America's Distinguished Artists
a national registry of historic artists
(above: Unidentified photographer, Field Studio, Pakatakan Artist Colony. National Park Service, National Register of Historic Places. Public domain, via Wikimedia Commons*)
America's Distinguished Artists is a catalogue and national registry of historic artists sponsored by Traditional Fine Arts Organization (TFAO). Deceased American painters, photographers, sculptors and artisans of note who created representational art are indexed by last name in alphabetical order. An artist qualifies for inclusion in the catalogue if he or she produced significant artistic output while residing in, or visiting, the geographical area now encompassed by the boundaries of the United States. With thousands of artists researched, America's Distinguished Artists is the most complete and in-depth catalogue of its kind.
For each listed artist there is either:
TFAO's years of cumulative research saves viewers considerable time in finding valuable biographical information. Viewers avoid accessing many websites listed on first page search results where the links are mainly tools for marketing purposes and provide scant biographical information.
Many Resource Library links are to articles and essays written by noted authors. The vast majority of links are to Resource Library articles and essays with source material from art museums. Editor's notes following Resource Library's articles and essays often contain artist information otherwise not easily found online.
All links to artist biographies contain 100% free information. TFAO avoids websites that require a fee to view complete biographies and those that have information likely to be temporary. TFAO receives no compensation for providing links to biographical information in other websites.
Starting in 1997, the catalogue was named Distinguished Artists Series. In 2005 it was renamed Distinguished Artists. In May 2008 the catalogue was renamed America's Distinguished Artists.
Contents are valuable to educators designing course content, scholars, students and librarians conducting research, plus art lovers everywhere seeking greater understanding of American art. Enjoy!
Do you know of artists not yet included? We would like to hear about them. For details please click here.
(above: Ernest Martin Hennings (1886-1956), Homeward Bound, 1933-1934, oil on canvas, 30.2 x 36.2 in. Smithsonian American Art Museum. Public domain, via Wikimedia Commons)
Presentation protocol for each artist name
A link to one Resource Library page is presented first, followed in some cases by a link to one outside source. If there is a mention of an artist in Resource Library, a link to a page referencing the artist is presented. There may be many Resource Library articles and essays citing the artist, so always search within Resource Library for additional references. For instance, a November, 2013 search for Joseph Kleitsch within Resource Library yielded 38 pages referencing the artist. For some artists there are hundreds of pages.
If a Resource Library article or essay is wholly dedicated to an artist there is usually no link to an outside source. If a Resource Library article or essay is not dedicated wholly to an artist there may be a link to one outside page if we judge information from it to be of importance beyond that included in Resource Library. We review all outside pages we can find via search before making a choice. We choose outside information in accordance with our guidelines in Reviewing existing listings and Accuracy and trustworthiness.

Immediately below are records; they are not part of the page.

/-- Whether a position lies within its edge's half of the grid, the middle row or column included.
(DEDUCED, log entry 143) -/
def Member.inHalf (m : Member) (e : Edge) (row col : Nat) : Bool :=
  match e with
  | .north => decide (row ≤ m.centre)
  | .east => decide (m.centre ≤ col)
  | .south => decide (m.centre ≤ row)
  | .west => decide (col ≤ m.centre)

/-- What Leaf lf's area gives a position, where it lies in it (R482).
(DEDUCED, log entry 143) -/
def Member.leafRail (m : Member) (lf row col : Nat) : Option Rail :=
  let (e, slot) := m.edgeSlot lf
  let (d, t) := m.fromEdge e row col
  if t < 32 * slot + 1 ∨ 32 * slot + 32 < t then none
  else if d ≤ 15 then some .vss
  else if d = 16 then some (.vddhL lf)
  else if d ≤ 18 then some (.vddaL lf)
  else if m.inHalf e row col then some (.vddL lf)
  else none

/-- The ground or supply of a position that no signal takes, the first row of R482's table that applies. -/
def Member.supplyAt (m : Member) (row col : Nat) : Rail :=
  let dr := (row : Int) - m.centre
  let dc := (col : Int) - m.centre
  if dr.natAbs ≤ 10 ∧ dc.natAbs ≤ 12 then (if dc % 2 ≠ 0 then .vss else centralRail dr dc)
  else if (row + col) % 2 = 0 then .vss
  else match (List.range m.leaves).findSome? (fun lf => m.leafRail lf row col) with
    | some r => r
    | none => if dr.natAbs ≤ 12 ∧ dc.natAbs ≤ 14 then .vddSp else .vddFab

/-- What a ball carries. -/
def Member.ballCarries (m : Member) (row col : Nat) : Option (Signal ⊕ Rail) :=
  if !m.hasBall row col then none
  else match m.signals.find? (fun x => m.ball x == some (row, col)) with
    | some x => some (.inl x)
    | none => some (.inr (m.supplyAt row col))

end Sys2Proof.Machine
end

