/-- Settles O43. Measurements as operands, the order of the preconditions and the limits the previous reading is judged against are the
model's choices (SPEC.md, log entries 136 to 138). -/
theorem calibrationComplete : Obligations.CalibrationComplete := by
  refine ⟨fun src w item inst hw hitem hinst => ?request, fun item inst => ?schedule, fun r rest => ?start,
    fun item inst dac el bands r m e v => ?complete, fun m value hm => ?temperature, fun v mv hv hmv => ?voltage⟩
  case request =>
    exact completes_of_indexed (p := (w < 2 ∧ item < 16) ∧ inst < 512) ⟨⟨hw, hitem⟩, hinst⟩
      (fun _ _ => by rw [Bool.decide_and, Bool.decide_and]; rfl)
      (fun u ⟨hok, hidle, hfree⟩ => ⟨hok, calReqWrite_go hitem hinst hidle hfree⟩)
  case schedule =>
    exact completes_of_onlyIf (fun _ _ => rfl) (fun u ⟨hpow, hknown, hon, hdue⟩ => by simp [hpow, hknown, hon, hdue])
  case start =>
    exact completes_of_onlyIf_eq (fun _ _ => rfl) (fun u ⟨hpow, hroom, hhead, hpre⟩ =>
      ⟨by simp [hpow, hroom], calRunStart_starts hhead hpre⟩)
  case complete =>
    refine completes_of_effect (fun _ _ => rfl) (fun u ⟨hfind, hres⟩ => ?_)
    simp only [hfind]
    exact calComplete_inRange hres
  case temperature =>
    refine completes_of_effect (fun _ _ => rfl) (fun u ⟨hon, hfree⟩ => ?_)
    exact (onlyIf_true _ u (by simp [hm, hon])).trans (tempConvert_free value hfree)
  case voltage =>
    refine completes_of_effect (fun _ _ => rfl) (fun u ⟨hon, hfree⟩ => ?_)
    exact (onlyIf_true _ u (by simp [hv, hon])).trans (voltConvert_free hmv hfree)

/-! ## Telemetry (R450 to R452) -/

section
variable {s : State}

/-- The fields of a SNAP_REQ word: GO and the target. -/
theorem snapReqWord_fields {target : Nat} (h : target < 512) :
    bitsOf (BitVec.ofNat 32 (2 ^ 31 + target % 512)) 31 1 = 1 ∧ bitsOf (BitVec.ofNat 32 (2 ^ 31 + target % 512)) 0 9 = target := by
  simp only [bitsOf, BitVec.toNat_ofNat]
  omega

/-- GO with a legal mask while no snapshot of another tick is under way (R452). -/
theorem snapReqWrite_go {target : Nat} (h : target < 512) (hmask : groupsOk (s.getWide Reg.TEL_SNAP_MASK0 2) = true)
    (hopen : s.snapOpen = true) :
    snapReqWrite (BitVec.ofNat 32 (2 ^ 31 + target % 512)) s =
      (let t := s.storeRw Reg.TEL_SNAP_REQ (BitVec.ofNat 32 (2 ^ 31 + target))
       snapBegin (s.getWide Reg.TEL_SNAP_MASK0 2) target t.now t) := by
  obtain ⟨hgo, htarget⟩ := snapReqWord_fields h
  simp only [snapReqWrite, hgo, htarget, hmask, hopen, Bool.not_true, Bool.or_false, Bool.false_eq_true, Nat.one_ne_zero, if_false,
    snapNow]
  rw [Nat.mod_eq_of_lt h]

/-! ## The sampler's registers (R454, R457) -/

/-- CTRL of an idle sampler starts it: EN rises, and its sequence begins at the seed (R454; SPEC.md, log entry 140). -/
theorem smpWrite_start {n : Nat} {w : Word} (hsel : bitsOf w 28 2 ≠ 3) (hflush : bitsOf w 30 1 = 0) (hen : bitsOf w 31 1 = 1)
    (hoff : s.on (Fld.SMP_CTRL_EN n) = false) :
    smpWrite n 0 w s =
      (let t := (s.storeRw (Reg.SMP_CTRL n) w).smpStop n
       t.modDie n (fun d => { d with lfsr := t.get (Reg.SMP_SEED n) })) := by
  simp [smpWrite, smpCtrlWrite, hsel, hflush, hen, hoff]

/-- SEED, FILT or FILT_STREAM of an idle sampler is stored; a seed of 0 is none (R454). -/
theorem smpWrite_config {n e : Nat} {w : Word} (he : 1 ≤ e) (hseed : e = 1 → w ≠ 0#32)
    (hoff : s.on (Fld.SMP_CTRL_EN n) = false) : smpWrite n e w s = s.storeRw (Reg.SMP_CTRL n + 4 * e) w := by
  have hlegal : ¬(s.on (Fld.SMP_CTRL_EN n) = true ∨ (e = 1 ∧ w = 0#32)) := by
    rintro (hon | ⟨h1, hzero⟩)
    · rw [hoff] at hon
      cases hon
    · exact hseed h1 hzero
  rw [smpWrite, if_neg (Nat.ne_of_gt he), smpCfgWrite, if_neg hlegal]

/-- The oldest record is removed and latched (R457). -/
theorem smpRead_oldest {src : Src} {n : Nat} {r : List Word} {rest : List (List Word)} (h : (s.die n).recs = r :: rest) :
    smpRead src n s =
      (let t := (s.modDie n (fun d => { d with recs := rest })).smpShow n
       (t.forAll (List.range 16) (fun i s => s.set (Reg.SMP_REC n i) ((r[i]?).getD 0#32))).emit
         (.readData src [(r[0]?).getD 0#32])) := by
  simp only [smpRead, h, List.headD_cons, List.drop_succ_cons, List.drop_zero]

end

/-- Settles O44. When a snapshot copies its counters and when the sampler's sequence restarts are the model's choices (SPEC.md, log
entries 139 and 140). -/
theorem telemetryComplete : Obligations.TelemetryComplete := by
  refine ⟨fun src on => ?freeze, fun src target htarget => ?snapshot, fun x => ?swap,
    fun src n w hn hsel hflush hen => ?start, fun src n e w hn he hlt hseed => ?config, fun src n hn => ?flush,
    fun src n r rest hn => ?read⟩
  case freeze => exact completes_of_guarded (fun _ _ => rfl) (fun u hok => ⟨hok, rfl⟩)
  case snapshot =>
    exact completes_of_guarded (fun _ _ => rfl) (fun u ⟨hok, hmask, hopen⟩ => ⟨hok, snapReqWrite_go htarget hmask hopen⟩)
  case swap =>
    refine completes_of_effect (fun _ _ => rfl) (fun u hsnap => ?_)
    simp only [hsnap]
  case start =>
    exact completes_of_indexed (p := n < 8 ∧ 0 < 4) ⟨hn, by decide⟩ (fun _ _ => by rw [Bool.decide_and]; rfl)
      (fun u ⟨hok, hoff⟩ => ⟨hok, smpWrite_start hsel hflush hen hoff⟩)
  case config =>
    exact completes_of_indexed (p := n < 8 ∧ e < 4) ⟨hn, hlt⟩ (fun _ _ => by rw [Bool.decide_and]; rfl)
      (fun u ⟨hok, hoff⟩ => ⟨hok, smpWrite_config he hseed hoff⟩)
  case flush => exact completes_of_indexed hn (fun _ _ => rfl) (fun u hok => ⟨hok, rfl⟩)
  case read => exact completes_of_indexed hn (fun _ _ => rfl) (fun u ⟨hok, hrecs⟩ => ⟨hok, smpRead_oldest hrecs⟩)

(above: Ernest L. Blumenschein (1874-1960), Star Road and White Sun, 1920, oil, Albuquerque Museum, Albuquerque, New Mexico. Public domain, via Wikimedia Commons*)
Finding additional images of artworks
Besides the artwork images presented through the links to pages referenced in America's Distinguished Artists, many more images may be available online.
Sources of interest include The Athenaeum and Google Images. These sites use separate approaches to find and display images.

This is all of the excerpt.